Both of the above are true, but there is something even more fundamental than that in play. Corruption aside, people who are attracted to power are people who are attracted to power. Power itself is problematic, even in the absence of corruption.

Imagine a personal relationship with an obvious power gradient, like the idealized 1950s marriage. It may have seemed glorious then, even to many of the women who were harmed and hemmed in by it, but in today's sensibilities we see it has inescapably unhealthy. I think we have it right this time.

There are no two people who are peers in all the many, complex dimension of human life. Someone will be better at managing the finances, and someone will be better at managing the household. Maybe those two happen to be the same someone. Someone will be able to make more money, and the other person less. Someone will be more skilled in their handling of relationship challenges, and the other person less so … The list is endless. But no item on that list should read, "One is better at X, so the other person should have no voice." No item should read, "One is not as good at X, so they should just shut up and go along." Let alone asserting that who is good at what is an unvarying law of nature based on gender.

Will a sensible couple be practical enough to default certain tasks to one partner and others to the other? Certainly. If one person craves power, will that get distorted into something unhealthy very quickly? Certainly.
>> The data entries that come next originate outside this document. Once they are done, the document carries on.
-- ==== Sys2Proof/Laws/CommandState.lean ====
section
/-! SUPPORT. Laws/CommandState.lean: the effect that each opcode has (16 Table 4), and what the state that a command's effect sees
holds, field by field. -/

namespace Sys2Proof.Machine

theorem opBody_nop (s u : State) (c : Cmd) : opBody (cmdSlot s Op.nop c) u = opNop (cmdSlot s Op.nop c) u := rfl
theorem opBody_pktTx (s u : State) (c : Cmd) : opBody (cmdSlot s Op.pktTx c) u = opPktTx (cmdSlot s Op.pktTx c) u := rfl
theorem opBody_rxBuf (s u : State) (c : Cmd) : opBody (cmdSlot s Op.rxBuf c) u = opRxBuf (cmdSlot s Op.rxBuf c) u := rfl
theorem opBody_cntPage (s u : State) (c : Cmd) : opBody (cmdSlot s Op.cntPage c) u = opCntPage (cmdSlot s Op.cntPage c) u := rfl
theorem opBody_omciTx (s u : State) (c : Cmd) : opBody (cmdSlot s Op.omciTx c) u = opOmciTx (cmdSlot s Op.omciTx c) u := rfl
theorem opBody_channelMode (s u : State) (c : Cmd) : opBody (cmdSlot s Op.channelMode c) u = opChannelMode (cmdSlot s Op.channelMode c) u := rfl
theorem opBody_rssiArm (s u : State) (c : Cmd) : opBody (cmdSlot s Op.rssiArm c) u = opRssiArm (cmdSlot s Op.rssiArm c) u := rfl
theorem opBody_modAccess (s u : State) (c : Cmd) : opBody (cmdSlot s Op.modAccess c) u = opModAccess (cmdSlot s Op.modAccess c) u := rfl
theorem opBody_allowWrite (s u : State) (c : Cmd) : opBody (cmdSlot s Op.allowWrite c) u = opAllowWrite (cmdSlot s Op.allowWrite c) u := rfl
theorem opBody_allowErase (s u : State) (c : Cmd) : opBody (cmdSlot s Op.allowErase c) u = opAllowErase (cmdSlot s Op.allowErase c) u := rfl
theorem opBody_recordForget (s u : State) (c : Cmd) : opBody (cmdSlot s Op.recordForget c) u = opRecordForget (cmdSlot s Op.recordForget c) u := rfl
theorem opBody_termDeactivate (s u : State) (c : Cmd) : opBody (cmdSlot s Op.termDeactivate c) u = opTermDeactivate (cmdSlot s Op.termDeactivate c) u := rfl
theorem opBody_termDisable (s u : State) (c : Cmd) : opBody (cmdSlot s Op.termDisable c) u = opTermDisable (cmdSlot s Op.termDisable c) u := rfl
theorem opBody_termEnableSn (s u : State) (c : Cmd) : opBody (cmdSlot s Op.termEnableSn c) u = opTermEnableSn (cmdSlot s Op.termEnableSn c) u := rfl
theorem opBody_termRelease (s u : State) (c : Cmd) : opBody (cmdSlot s Op.termRelease c) u = opTermRelease (cmdSlot s Op.termRelease c) u := rfl
theorem opBody_ploamSend (s u : State) (c : Cmd) : opBody (cmdSlot s Op.ploamSend c) u = opPloamSend (cmdSlot s Op.ploamSend c) u := rfl
theorem opBody_xgemPortSet (s u : State) (c : Cmd) : opBody (cmdSlot s Op.xgemPortSet c) u = opXgemPortSet (cmdSlot s Op.xgemPortSet c) u := rfl
theorem opBody_allocSet (s u : State) (c : Cmd) : opBody (cmdSlot s Op.allocSet c) u = opAllocSet (cmdSlot s Op.allocSet c) u := rfl
theorem opBody_allocClear (s u : State) (c : Cmd) : opBody (cmdSlot s Op.allocClear c) u = opAllocClear (cmdSlot s Op.allocClear c) u := rfl
theorem opBody_termProfile (s u : State) (c : Cmd) : opBody (cmdSlot s Op.termProfile c) u = opTermProfile (cmdSlot s Op.termProfile c) u := rfl
theorem opBody_coopAnnounce (s u : State) (c : Cmd) : opBody (cmdSlot s Op.coopAnnounce c) u = opCoopAnnounce (cmdSlot s Op.coopAnnounce c) u := rfl
theorem opBody_termMove (s u : State) (c : Cmd) : opBody (cmdSlot s Op.termMove c) u = opTermMoveWake (cmdSlot s Op.termMove c) u := rfl
theorem opBody_termMoveAbort (s u : State) (c : Cmd) : opBody (cmdSlot s Op.termMoveAbort c) u = opTermMoveAbort (cmdSlot s Op.termMoveAbort c) u := rfl
theorem opBody_svcSet (s u : State) (c : Cmd) : opBody (cmdSlot s Op.svcSet c) u = opSvcSet (cmdSlot s Op.svcSet c) u := rfl
theorem opBody_svcLearn (s u : State) (c : Cmd) : opBody (cmdSlot s Op.svcLearn c) u = opSvcLearn (cmdSlot s Op.svcLearn c) u := rfl
theorem opBody_svcMapUp (s u : State) (c : Cmd) : opBody (cmdSlot s Op.svcMapUp c) u = opSvcMapUp (cmdSlot s Op.svcMapUp c) u := rfl
theorem opBody_svcMatchAdd (s u : State) (c : Cmd) : opBody (cmdSlot s Op.svcMatchAdd c) u = opSvcMatchAdd (cmdSlot s Op.svcMatchAdd c) u := rfl
theorem opBody_svcMatchDel (s u : State) (c : Cmd) : opBody (cmdSlot s Op.svcMatchDel c) u = opSvcMatchDel (cmdSlot s Op.svcMatchDel c) u := rfl
theorem opBody_ruleWrite (s u : State) (c : Cmd) : opBody (cmdSlot s Op.ruleWrite c) u = opRuleWrite (cmdSlot s Op.ruleWrite c) u := rfl
theorem opBody_rsetWrite (s u : State) (c : Cmd) : opBody (cmdSlot s Op.rsetWrite c) u = opRsetWrite (cmdSlot s Op.rsetWrite c) u := rfl
theorem opBody_indirWrite (s u : State) (c : Cmd) : opBody (cmdSlot s Op.indirWrite c) u = opIndirWrite (cmdSlot s Op.indirWrite c) u := rfl
theorem opBody_fwdInsert (s u : State) (c : Cmd) : opBody (cmdSlot s Op.fwdInsert c) u = opFwdInsert (cmdSlot s Op.fwdInsert c) u := rfl
theorem opBody_fwdDelete (s u : State) (c : Cmd) : opBody (cmdSlot s Op.fwdDelete c) u = opFwdDelete (cmdSlot s Op.fwdDelete c) u := rfl
theorem opBody_fwdSearch (s u : State) (c : Cmd) : opBody (cmdSlot s Op.fwdSearch c) u = opFwdSearch (cmdSlot s Op.fwdSearch c) u := rfl
theorem opBody_fwdMove (s u : State) (c : Cmd) : opBody (cmdSlot s Op.fwdMove c) u = opFwdMove (cmdSlot s Op.fwdMove c) u := rfl
theorem opBody_fwdNext (s u : State) (c : Cmd) : opBody (cmdSlot s Op.fwdNext c) u = opFwdNext (cmdSlot s Op.fwdNext c) u := rfl
theorem opBody_fwdFlush (s u : State) (c : Cmd) : opBody (cmdSlot s Op.fwdFlush c) u = opFwdFlush (cmdSlot s Op.fwdFlush c) u := rfl
theorem opBody_swQprof (s u : State) (c : Cmd) : opBody (cmdSlot s Op.swQprof c) u = opSwQprof (cmdSlot s Op.swQprof c) u := rfl
theorem opBody_mcGroupSet (s u : State) (c : Cmd) : opBody (cmdSlot s Op.mcGroupSet c) u = opMcGroupSet (cmdSlot s Op.mcGroupSet c) u := rfl
theorem opBody_mcMemberWrite (s u : State) (c : Cmd) : opBody (cmdSlot s Op.mcMemberWrite c) u = opMcMemberWrite (cmdSlot s Op.mcMemberWrite c) u := rfl
theorem opBody_meterSet (s u : State) (c : Cmd) : opBody (cmdSlot s Op.meterSet c) u = opMeterSet (cmdSlot s Op.meterSet c) u := rfl
theorem opBody_shaperSet (s u : State) (c : Cmd) : opBody (cmdSlot s Op.shaperSet c) u = opShaperSet (cmdSlot s Op.shaperSet c) u := rfl
theorem opBody_schedSet (s u : State) (c : Cmd) : opBody (cmdSlot s Op.schedSet c) u = opSchedSet (cmdSlot s Op.schedSet c) u := rfl
theorem opBody_cbsSet (s u : State) (c : Cmd) : opBody (cmdSlot s Op.cbsSet c) u = opCbsSet (cmdSlot s Op.cbsSet c) u := rfl
theorem opBody_gclSet (s u : State) (c : Cmd) : opBody (cmdSlot s Op.gclSet c) u = opGclSet (cmdSlot s Op.gclSet c) u := rfl
theorem opBody_kekSet (s u : State) (c : Cmd) : opBody (cmdSlot s Op.kekSet c) u = opKekSet (cmdSlot s Op.kekSet c) u := rfl
theorem opBody_keyWrite (s u : State) (c : Cmd) : opBody (cmdSlot s Op.keyWrite c) u = opKeyWrite (cmdSlot s Op.keyWrite c) u := rfl
theorem opBody_keyErase (s u : State) (c : Cmd) : opBody (cmdSlot s Op.keyErase c) u = opKeyErase (cmdSlot s Op.keyErase c) u := rfl
theorem opBody_keyQuery (s u : State) (c : Cmd) : opBody (cmdSlot s Op.keyQuery c) u = opKeyQuery (cmdSlot s Op.keyQuery c) u := rfl
theorem opBody_ponKeySet (s u : State) (c : Cmd) : opBody (cmdSlot s Op.ponKeySet c) u = opPonKeySet (cmdSlot s Op.ponKeySet c) u := rfl
theorem opBody_sealSet (s u : State) (c : Cmd) : opBody (cmdSlot s Op.sealSet c) u = opSealSet (cmdSlot s Op.sealSet c) u := rfl
theorem opBody_sealPhase (s u : State) (c : Cmd) : opBody (cmdSlot s Op.sealPhase c) u = opSealPhase (cmdSlot s Op.sealPhase c) u := rfl
theorem opBody_sealEpSet (s u : State) (c : Cmd) : opBody (cmdSlot s Op.sealEpSet c) u = opSealEpSet (cmdSlot s Op.sealEpSet c) u := rfl
theorem opBody_sealEpDel (s u : State) (c : Cmd) : opBody (cmdSlot s Op.sealEpDel c) u = opSealEpDel (cmdSlot s Op.sealEpDel c) u := rfl
theorem opBody_macsecTxSet (s u : State) (c : Cmd) : opBody (cmdSlot s Op.macsecTxSet c) u = opMacsecTxSet (cmdSlot s Op.macsecTxSet c) u := rfl
theorem opBody_macsecRxSet (s u : State) (c : Cmd) : opBody (cmdSlot s Op.macsecRxSet c) u = opMacsecRxSet (cmdSlot s Op.macsecRxSet c) u := rfl
theorem opBody_megSet (s u : State) (c : Cmd) : opBody (cmdSlot s Op.megSet c) u = opMegSet (cmdSlot s Op.megSet c) u := rfl
theorem opBody_mepSet (s u : State) (c : Cmd) : opBody (cmdSlot s Op.mepSet c) u = opMepSet (cmdSlot s Op.mepSet c) u := rfl
theorem opBody_mepDel (s u : State) (c : Cmd) : opBody (cmdSlot s Op.mepDel c) u = opMepDel (cmdSlot s Op.mepDel c) u := rfl
theorem opBody_timeSet (s u : State) (c : Cmd) : opBody (cmdSlot s Op.timeSet c) u = opTimeSet (cmdSlot s Op.timeSet c) u := rfl
theorem opBody_todQuery (s u : State) (c : Cmd) : opBody (cmdSlot s Op.todQuery c) u = opTodQuery (cmdSlot s Op.todQuery c) u := rfl

/-- A buffer of the right length that was read. -/
theorem withLen_ok {x : Slot} {n : Nat} {b : List Byte} (s : State) (k : List Byte → Turn) (hl : x.len = n) (hn : n ≠ 0)
    (hb : x.buf = some b) : withLen x n s k = k b := by
  simp [withLen, withBuf, hl, hn, hb]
Should the "junior partner" in a particular domain be the silent partner, the unconsulted partner? Certainly not. Will the person less skilled in and less experienced in a given area nonetheless sometimes have really good ideas? Certainly. For the health of the relationship, should both partners be included in a discussion of anything consequential and many things that are not? Yes.

Companies and societies have the same dynamics. A division of labor is necessary and helpful. A gross power imbalance is destructive. And … companies and societies have gross power imbalances by design.

Now, add it all together: Politicians are very likely to be attracted to power, or they'd be doing something else. Politicians are very likely to be corruptible, or we wouldn't see what we do see every day in the news. Politicians operate in an environment that overflows with opportunities, invitations, and even requirements to be corrupted – this is very well documented. Not a great starting point for good governance of a country, or of a company.

Why has democracy repeatedly devolved into abusive oligarchy, even though the premise of democracy is egalitarian and humanistic? Why has communism also repeatedly devolved into abusive oligarchy, even though the premise of communism is to have an egalitarian, classless society? For that matter, why has religion so reliably devolved into an abusive oligarchy, even though the premise of each religion is that it is the way to make every human life the best it can be? Why are companies so given to devolving into abusive oligarchies, even if they have a sincerely held prosocial purpose?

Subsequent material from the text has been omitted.